Stream calls use a separate `stream_timeout` from the unary `timeout`, both set on the client at init.

## State

- **Authoritative state** lives in MindCoordinator: job lifecycle, queue, node inventory, evaluations, checkpoints.
- **Cache state** lives in MariaDB table `mod_scaimind_jobs`: job id, tenant id, status, priority, the five config blobs as JSON, error info, timestamps. Refreshed best-effort on every `GET /jobs` list call. Never authoritative; dashboards always reconcile against a fresh coordinator read when the user opens a job.
- **No client-side state matters** — the caller holds a `job_id` and an optional `page_token`. Losing them just means re-listing.

## Error translation

`modules/scaimind/errors.py` maps gRPC status codes to HTTP responses:

| gRPC code | HTTP | Notes |
|---|---|---|
| `OK` | 200 | |
| `NOT_FOUND` | 404 | Detail passed through. |
| `INVALID_ARGUMENT` | 400 | Detail passed through. |
| `PERMISSION_DENIED` | 403 | Detail passed through. |
| `UNAUTHENTICATED` | 401 | Detail passed through. |
| `ALREADY_EXISTS` | 409 | Detail passed through. |
| `FAILED_PRECONDITION` | 409 | Detail passed through. |
| `RESOURCE_EXHAUSTED` | 429 | Detail passed through. |
| `DEADLINE_EXCEEDED` | 504 | Friendly message; original logged. |
| `UNAVAILABLE` | 503 | Friendly message; original logged. |
| `INTERNAL` | 500 | Always sanitised; raw detail logged server-side. |
| `UNKNOWN` | 500 | Always sanitised; raw detail logged server-side. |

`INTERNAL` and `UNKNOWN` details are scrubbed before reaching the caller because they often contain coordinator-side tracebacks, SQL errors, or other infrastructure leakage. The original is captured in structured logs under `scaimind_coordinator_error`.

## Trust boundary

The REST surface is inside ScaiGrid's normal trust perimeter — bearer token, tenant scoping, RBAC. Beyond that, three trust contracts matter:

- **ScaiMind → coordinator** authenticates with a static `x-api-secret` set in ScaiGrid config (`scaimind_api_secret`). The coordinator MUST validate this on every call; do not deploy a coordinator that ignores it.
- **Coordinator → ScaiDrive / ScaiAtlas** authenticates with the per-request tokens forwarded as `x-scaidrive-token` / `x-scaiatlas-token`. These are minted fresh per call by `TokenExchangeDep` and scoped to the caller's identity.
- **Tenant isolation** is enforced by the coordinator using the `x-tenant-id` header. ScaiMind always sends `str(user.tenant_id)`; the coordinator must reject any request that tries to read or write a job in a different tenant.

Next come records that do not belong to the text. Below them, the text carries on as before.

-- ==== Sys2Proof/Machine/Pmu.lean ====
section
/-!
DEFINITION. Free-running counters: the PMU's programmable counters (R444) and the background-activity account (R455). None of
them changes a result.
-/

namespace Sys2Proof.Machine

/-- Add to a free-running counter field, which wraps (R442, R444). -/
def State.wrap (s : State) (r : Reg) (f : Nat × Nat) (n : Nat) : State := s.setFld r f (s.fld r f + n)

/-- Count `n` of a counter event on a cluster in the PMU counters that select it (R444). `i` is the instruction it comes
from, for an attributable event. -/
def State.pmu (s : State) (evt : Nat) (k : Fin 16) (i : Option Ins) (n : Nat) : State :=
  forAll (List.finRange 16) s fun s c =>
    let r : Reg := .pmuSel c
    let mask := s.fld r F.pmuSel_CLMASK
    let opf := s.flag r F.pmuSel_OPF
    let lyf := s.flag r F.pmuSel_LYF
    let filter := match i with
      | some i => (!opf || s.fld r F.pmuSel_OPTAG == i.tag.toNat) && (!lyf || s.fld r F.pmuSel_LAYER == i.layer.toNat)
      | none => !opf && !lyf
    if s.flag r F.pmuSel_EN && s.fld r F.pmuSel_EVT == evt && mask.testBit k.val && filter then
      s.wrap (.pmuCtr c) F.pmuCtr_COUNT n
    else s

/-- Count `n` of a die-level event: it counts when any cluster of the die is selected (R444). -/
def State.pmuDie (s : State) (evt : Nat) (d : Fin 2) (n : Nat) : State :=
  forAll (List.finRange 16) s fun s c =>
    let r : Reg := .pmuSel c
    let mask := s.fld r F.pmuSel_CLMASK / 2 ^ (8 * d.val) % 256
    if s.flag r F.pmuSel_EN && s.fld r F.pmuSel_EVT == evt && mask != 0 && !s.flag r F.pmuSel_OPF && !s.flag r F.pmuSel_LYF then
      s.wrap (.pmuCtr c) F.pmuCtr_COUNT n
    else s

/-- The die whose DRAM holds an address. -/
def dramDie (a : Nat) : Fin 2 := Fin.ofNat _ (a / 2 ^ 40)

/-- `n` DRAM bytes are read (event 0x0A) or written (event 0x0B) at an address (R444, R455). -/
def State.dramBytes (s : State) (evt a n : Nat) : State :=
  if a < 0x020000000000 then
    let s := (s.pmuDie evt (dramDie a) n).wrap .pmuBgtotDram F.pmuBgtotDram_BYTES n
    { s with obs := { s.obs with bytes := s.obs.bytes.set (dramDie a) (s.obs.bytes.get (dramDie a) 0 + n) } }
  else s

/-- DRAM bytes, fabric bytes, core time and estimated energy that the module's own work takes, by background category (R455). -/
def State.background (s : State) (c : Fin 6) (dram spk core : Nat) : State :=
  (((s.wrap (.pmuBgDram c) F.pmuBgDram_BYTES dram).wrap (.pmuBgSpk c) F.pmuBgSpk_BYTES spk).wrap (.pmuBgCore c)
    F.pmuBgCore_NS core).wrap (.pmuBgEnergy c) F.pmuBgEnergy_MJ (Config.energyEstimate c.val dram spk core)

/-- Core-nanoseconds of fast-clock cycles at full rate (R128). -/
def coreNs (clocks : Nat) : Nat := clocks * 4 / 7

end Sys2Proof.Machine
end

If `scaimind_tls_enabled` is set, the gRPC channel uses mTLS with the configured cert, key, and CA. Otherwise it is plaintext — fine for in-cluster deployments behind a service mesh, not fine for anything traversing untrusted networks.

## How it differs from calling the coordinator directly

A coordinator with an exposed gRPC port is callable directly by anyone who has the API secret. ScaiMind adds:

| Concern | Direct gRPC | ScaiMind |
|---|---|---|
| Auth | API secret only | ScaiGrid bearer token + tenant scoping + RBAC |
| Tenant isolation | You enforce it | Enforced by middleware on every call |
| Downstream tokens | You manage them | Minted per request via `TokenExchangeDep` |
| Error sanitisation | Tracebacks pass through | `INTERNAL`/`UNKNOWN` scrubbed; raw detail logged |
| Listings | gRPC only | Synced to local cache for fast dashboard reads |
| Stream framing | gRPC over HTTP/2 | Server-Sent Events over HTTP/1.1 |

For programmatic access from inside the trust perimeter, talking to the coordinator directly is faster. For multi-tenant, externally-exposed access, the REST surface is the only sane option — the same module-permission keys gate everything.